Johnny “Guitar” Watson, onstage at the Twisted Wheel, Manchester, ’65 (photo by Brian Smith).

Young John Watson, perpares to take his Stratocaster on a space trip.

John Ray Watson Jr. was born in Houston, Texas, February 3, 1935 , and learned to play piano from his father, a blues and boogie woogie man who played around Houston’s Dowling Street on occassion. After witnessing Gatemouth Brown, John Jr. borrowed his grandfather’s guitar (promising with his fingers crossed behind his back he would not play the blues on it, as Gramps was a man of god with no use for the devil’s music), and soon he had mastered the instrument. Eventually Watson would play not only piano and guitar but sax, drums, and almost any other instrument that came into his hands.

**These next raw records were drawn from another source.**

/-- O44 (R296 to R299, R320, R343). A host core that has left reset and awaits no value: its fences wait until its
stores are performed, fence.i drops its fetched words, a store to memory joins the store buffer, cache-block
operations drop the block, loads and atomics go to their homes, operations on a COUNTER page are turnstile operations, and
the translation fences drop what they name. A misaligned access to memory raises its misaligned exception, and one to a
COUNTER page its access fault. A core held in reset does nothing, and one that awaits a value tries its instruction again. -/
def Obligations.HartResults : Prop :=
  ∀ (s s1 : State) (h : Nat) (w64 : Bool) (w : Width) (rd rs1 rs2 : Fin 32) (off : BitVec 12) (op : AtomOp) (d tag : Nat)
    (i : Instr),
  let x := s.hart h
  let va := (x.reg rs1).toNat
  let n := if w64 then 8 else 4
  let w8 := if w64 then Width.b64 else Width.b32
  let ready := x.started = true ∧ x.outstanding = []
  let sent := fun (u : State) (k : MemKind) (acc : HAcc) (w : Width) (v : Nat) =>
    let u1 := u.drainLine h (d / 64)
    u1.hartAwait h (u1.hartOp h (u1.hartRegime h ((u1.hart h).effective acc)) k w (some (Fin.ofNat 64 rd.val)) noLease
      (d / 64) (va / 64 * 64) tag [⟨0, d, v, 0, false⟩])
  (hartOf i = some h → (x.started = false → exec i s = .next s) ∧
    (x.started = true → x.outstanding ≠ [] → exec i s = .next (s.retryHart h i))) ∧
  (ready → s.hartDrained h = true →
    exec (.hartFence h) s = .next (s.setHart h x.next) ∧
    exec (.hartFenceI h) s = .next (s.setHart h ({ x with icache := [] } : Hart).next)) ∧
  (ready → s.hartDrained h = false →
    exec (.hartFence h) s = .next ((s.drainAll h).retryHart h (some (.hartFence h))) ∧
    exec (.hartFenceI h) s = .next ((s.drainAll h).retryHart h (some (.hartFenceI h)))) ∧
  (ready → s.hartXlate h .store va 1 = (.ok (.mem d tag false), s1) → (s1.hart h).entry? (d / 64) = none →
    (x.cboFault 6 1 = none → exec (.cboClean h rs1) s = .next (s1.setHart h (s1.hart h).next) ∧
      exec (.cboFlush h rs1) s = .next (s1.setHart h { (s1.hart h).next with dcache := sdel (d / 64) (s1.hart h).dcache })) ∧
    (x.cboFault 4 2 = none →
      exec (.cboInval h rs1) s = .next (s1.setHart h { (s1.hart h).next with dcache := sdel (d / 64) (s1.hart h).dcache }))) ∧
  (∀ (k : Nat), ready →
    (x.cboFault 6 1 = some k → exec (.cboClean h rs1) s = .next (s.hartTrap h ⟨k, 0, 0⟩) ∧
      exec (.cboFlush h rs1) s = .next (s.hartTrap h ⟨k, 0, 0⟩)) ∧
    (x.cboFault 4 2 = some k → exec (.cboInval h rs1) s = .next (s.hartTrap h ⟨k, 0, 0⟩))) ∧
  (ready → s.hartXlate h .load va n = (.ok (.mem d tag false), s1) →
    (va % n = 0 → exec (.hartLr h w64 rd rs1) s = .next (sent s1 .lr .load w8 0)) ∧
    (va % n ≠ 0 → exec (.hartLr h w64 rd rs1) s = .next (s1.hartTrap h ⟨4, va, 0⟩))) ∧
  (ready → s.hartXlate h .store va n = (.ok (.mem d tag false), s1) →
    (va % n = 0 → exec (.hartSc h w64 rd rs1 rs2) s = .next (sent s1 .sc .store w8 ((x.reg rs2).toNat % 2 ^ (8 * n)))) ∧
    (va % n ≠ 0 → exec (.hartSc h w64 rd rs1 rs2) s = .next (s1.hartTrap h ⟨6, va, 0⟩))) ∧
  (ready → amoOps.contains op = true → s.hartXlate h .amo va n = (.ok (.mem d tag false), s1) →
    (va % n = 0 → exec (.hartAmo h op w64 rd rs1 rs2) s =
      .next (sent s1 (.atomic op) .amo w8 ((x.reg rs2).toNat % 2 ^ (8 * n)))) ∧
    (va % n ≠ 0 → exec (.hartAmo h op w64 rd rs1 rs2) s = .next (s1.hartTrap h ⟨6, va, 0⟩))) ∧
  (ready → s.hartXlate h .amo va 8 = (.ok (.mem d tag true), s1) →
    (va % 8 = 0 → (x.reg rs2).toNat < 2 ^ 32 →
      exec (.hartAmoaddD h rd rs1 rs2) s = .next (s1.hartTs h .fetch (.home d) va tag (x.reg rs2) rd true)) ∧
    (va % 8 = 0 → exec (.hartAmomaxuD h rd rs1 rs2) s = .next (s1.hartTs h .max (.home d) va tag (x.reg rs2) rd true)) ∧
    (va % 8 ≠ 0 ∨ 2 ^ 32 ≤ (x.reg rs2).toNat →
      exec (.hartAmoaddD h rd rs1 rs2) s = .next (s1.hartTrap h ⟨7, va, 0⟩))) ∧
  (let a := (x.reg rs1 + off.signExtend 64).toNat
   (ready → s.hartXlate h .load a 8 = (.ok (.mem d tag true), s1) →
      (a % 8 = 0 → exec (.hartCounterLoad h rd rs1 off) s = .next (s1.hartTs h .read (.home d) a tag 0 rd false)) ∧
      (a % 8 ≠ 0 → exec (.hartCounterLoad h rd rs1 off) s = .next (s1.hartTrap h ⟨5, a, 0⟩))) ∧
   (ready → s.hartXlate h .load a 8 = (.ok (.mem d tag false), s1) →
      (a % 8 = 0 → exec (.hartCounterLoad h rd rs1 off) s = .next (
        let u := s1.drainLine h (d / 64)
        u.hartAwait h (u.hartOp h (u.hartRegime h ((u.hart h).effective .load)) (.load false) .b64
          (some (Fin.ofNat 64 rd.val)) leaseDefault (d / 64) (a / 64 * 64) tag [⟨0, d, 0, 0, false⟩]))) ∧
      (a % 8 ≠ 0 → exec (.hartCounterLoad h rd rs1 off) s = .next (s1.hartTrap h ⟨4, a, 0⟩))) ∧
   (ready → widthBytes w ≤ 8 → s.hartXlate h .store a (widthBytes w) = (.ok (.mem d tag false), s1) →
      (a % widthBytes w = 0 → exec (.hartStore h w rs1 rs2 off) s = .next ((s1.bufferStore h
        (s1.hartRegime h ((s1.hart h).effective .store)) (d / 64) (a / 64 * 64) tag
        (lineBytes d (widthBytes w) ((x.reg rs2).toNat % 2 ^ (8 * widthBytes w)))).hartNext h)) ∧
      (a % widthBytes w ≠ 0 → exec (.hartStore h w rs1 rs2 off) s = .next (s1.hartTrap h ⟨6, a, 0⟩))) ∧
   (ready → widthBytes w ≤ 8 → s.hartXlate h .store a (widthBytes w) = (.ok (.mem d tag true), s1) →
      exec (.hartStore h w rs1 rs2 off) s = .next (s1.hartTrap h ⟨7, a, 0⟩))) ∧
  (ready →
    (x.fenceFault false true = none → exec (.hartSfenceVma h) s = .next (s.setHart h { x.next with
      tlb := x.tlb.filter fun e => if x.mode.guest then !(guestEntry e && decide (e.regime.vf = x.vf)) else guestEntry e })) ∧
    (x.fenceFault true false = none → exec (.hartHfenceVvma h) s = .next (s.setHart h { x.next with
      tlb := x.tlb.filter fun e => !(guestEntry e && decide (e.regime.vf = x.vf)) })) ∧
    (x.fenceFault true true = none → exec (.hartHfenceGvma h) s = .next (s.setHart h { x.next with
      tlb := x.tlb.filter fun e => !guestEntry e }))) ∧
  (∀ (k : Nat), ready →
    (x.fenceFault false true = some k → exec (.hartSfenceVma h) s = .next (s.hartTrap h ⟨k, 0, 0⟩)) ∧
    (x.fenceFault true false = some k → exec (.hartHfenceVvma h) s = .next (s.hartTrap h ⟨k, 0, 0⟩)) ∧
    (x.fenceFault true true = some k → exec (.hartHfenceGvma h) s = .next (s.hartTrap h ⟨k, 0, 0⟩)))
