-- ==== Sys2Proof/Laws/State.lean ====
section
/-! SUPPORT. What each update of the state gives in each field. -/

namespace Sys2Proof.Machine

@[simp] theorem State.setHomes_tick (s : State) (x : Homes) : (s.setHomes x).tick = s.tick := rfl
@[simp] theorem State.setHomes_agenda (s : State) (x : Homes) : (s.setHomes x).agenda = s.agenda := rfl
@[simp] theorem State.setHomes_todo (s : State) (x : Homes) : (s.setHomes x).todo = s.todo := rfl
@[simp] theorem State.setHomes_timers (s : State) (x : Homes) : (s.setHomes x).timers = s.timers := rfl
@[simp] theorem State.setHomes_current (s : State) (x : Homes) : (s.setHomes x).current = s.current := rfl
@[simp] theorem State.setHomes_fresh (s : State) (x : Homes) : (s.setHomes x).fresh = s.fresh := rfl
@[simp] theorem State.setHomes_seq (s : State) (x : Homes) : (s.setHomes x).seq = s.seq := rfl
@[simp] theorem State.setHomes_troupes (s : State) (x : Homes) : (s.setHomes x).troupes = s.troupes := rfl
@[simp] theorem State.setHomes_blocks (s : State) (x : Homes) : (s.setHomes x).blocks = s.blocks := rfl
@[simp] theorem State.setHomes_cores (s : State) (x : Homes) : (s.setHomes x).cores = s.cores := rfl
@[simp] theorem State.setHomes_flight (s : State) (x : Homes) : (s.setHomes x).flight = s.flight := rfl
@[simp] theorem State.setHomes_homes (s : State) (x : Homes) : (s.setHomes x).homes = x := rfl
@[simp] theorem State.setHomes_regs (s : State) (x : Homes) : (s.setHomes x).regs = s.regs := rfl
@[simp] theorem State.setHomes_harts (s : State) (x : Homes) : (s.setHomes x).harts = s.harts := rfl
@[simp] theorem State.setHomes_pkg (s : State) (x : Homes) : (s.setHomes x).pkg = s.pkg := rfl
@[simp] theorem State.setHomes_fab (s : State) (x : Homes) : (s.setHomes x).fab = s.fab := rfl
@[simp] theorem State.setHomes_plat (s : State) (x : Homes) : (s.setHomes x).plat = s.plat := rfl

@[simp] theorem State.setFlight_tick (s : State) (x : Flight) : (s.setFlight x).tick = s.tick := rfl
@[simp] theorem State.setFlight_agenda (s : State) (x : Flight) : (s.setFlight x).agenda = s.agenda := rfl
@[simp] theorem State.setFlight_todo (s : State) (x : Flight) : (s.setFlight x).todo = s.todo := rfl
@[simp] theorem State.setFlight_timers (s : State) (x : Flight) : (s.setFlight x).timers = s.timers := rfl
@[simp] theorem State.setFlight_current (s : State) (x : Flight) : (s.setFlight x).current = s.current := rfl
@[simp] theorem State.setFlight_fresh (s : State) (x : Flight) : (s.setFlight x).fresh = s.fresh := rfl
@[simp] theorem State.setFlight_seq (s : State) (x : Flight) : (s.setFlight x).seq = s.seq := rfl
@[simp] theorem State.setFlight_troupes (s : State) (x : Flight) : (s.setFlight x).troupes = s.troupes := rfl
@[simp] theorem State.setFlight_blocks (s : State) (x : Flight) : (s.setFlight x).blocks = s.blocks := rfl
@[simp] theorem State.setFlight_cores (s : State) (x : Flight) : (s.setFlight x).cores = s.cores := rfl
@[simp] theorem State.setFlight_flight (s : State) (x : Flight) : (s.setFlight x).flight = x := rfl
@[simp] theorem State.setFlight_homes (s : State) (x : Flight) : (s.setFlight x).homes = s.homes := rfl
@[simp] theorem State.setFlight_regs (s : State) (x : Flight) : (s.setFlight x).regs = s.regs := rfl
@[simp] theorem State.setFlight_harts (s : State) (x : Flight) : (s.setFlight x).harts = s.harts := rfl
@[simp] theorem State.setFlight_pkg (s : State) (x : Flight) : (s.setFlight x).pkg = s.pkg := rfl
@[simp] theorem State.setFlight_fab (s : State) (x : Flight) : (s.setFlight x).fab = s.fab := rfl
@[simp] theorem State.setFlight_plat (s : State) (x : Flight) : (s.setFlight x).plat = s.plat := rfl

In 1950, when his parents split up, Watson arrived in Los Angeles with his father (he’d bring his mother out west later and live with her for most of the rest of his life), and, spotted at a local talent show, soon found work pounding piano in Chuck Higgin’s Mellotones, a highly popular tenor sax honkin’ R&B outfit who where especially popular with Mexican teenagers in the area (hence their hit Pachuko Hop). In 1952, with Higgins’ band, Watson made his recording debut, singing lead and pounding the 88’s on the Combo label singles like Motorhead Baby (the flipside of Pachuko Hop), Love Me Baby b/w Ain’t Gonna Leave Baby, Stormy b/w Blues Mambo, Just Won’t Treat Me Right b/w Bug Jump, and appearing as pianist on many of Higgins’ Combo instrumentals like Cotton Picker, Iron Pipe, Chuck’s Wig, et al.
By 1953 Johnny Watson was leading his own band and was soon signed to Federal, a subsidiary of Cincinnati’s King Records. Billed as Young John Watson, his first session was held in L.A. on February 20, 1953, and with Watson singing and playing piano he was backed by guitarist Wayne Bennett (long time star of Bobby Blue Bland’s band and later with Ray Charles) and a local rhythm section, it produced two excellent blues rockin’ singles– No I Can’t b/w a remake of Motorhead Baby, followed by Highway 60 b/w Sad Fool. A second session was held in May and two more singles were released– I Got Eyes b/w What’s Going One and Walkin’ To My Baby b/w Thinking, Harold Grant replaced Bennett on guitar on these sides. These singles were all in a solid Fats Domino/Lloyd Price mold, with riffing saxophones and an emphasis on the beat. But they merely hinted at what would soon come.
It was Johnny Watson’s third Federal session, on Febuary 1, 1954 that he first played guitar.
Man, did he play guitar. The first of the four tunes recorded that day, the echo laden instrumental Space Guitar is still one of the wildest, most unusual, and greatest guitar instrumentals ever waxed. It is still ahead of it’s time. Space Guitar b/w Half Pint Of Whiskey remains, and will always remain, near the top of my own personal pantheon of sides. In 1991
this alternate take of Space Guitar found it’s way onto a Charley Records CD that is long out of print. A second single from the session– Gettin’ Drunk b/w You Can’t Take It With you, laid the ground work for the style of music Johnny Watson would make for the next eight years.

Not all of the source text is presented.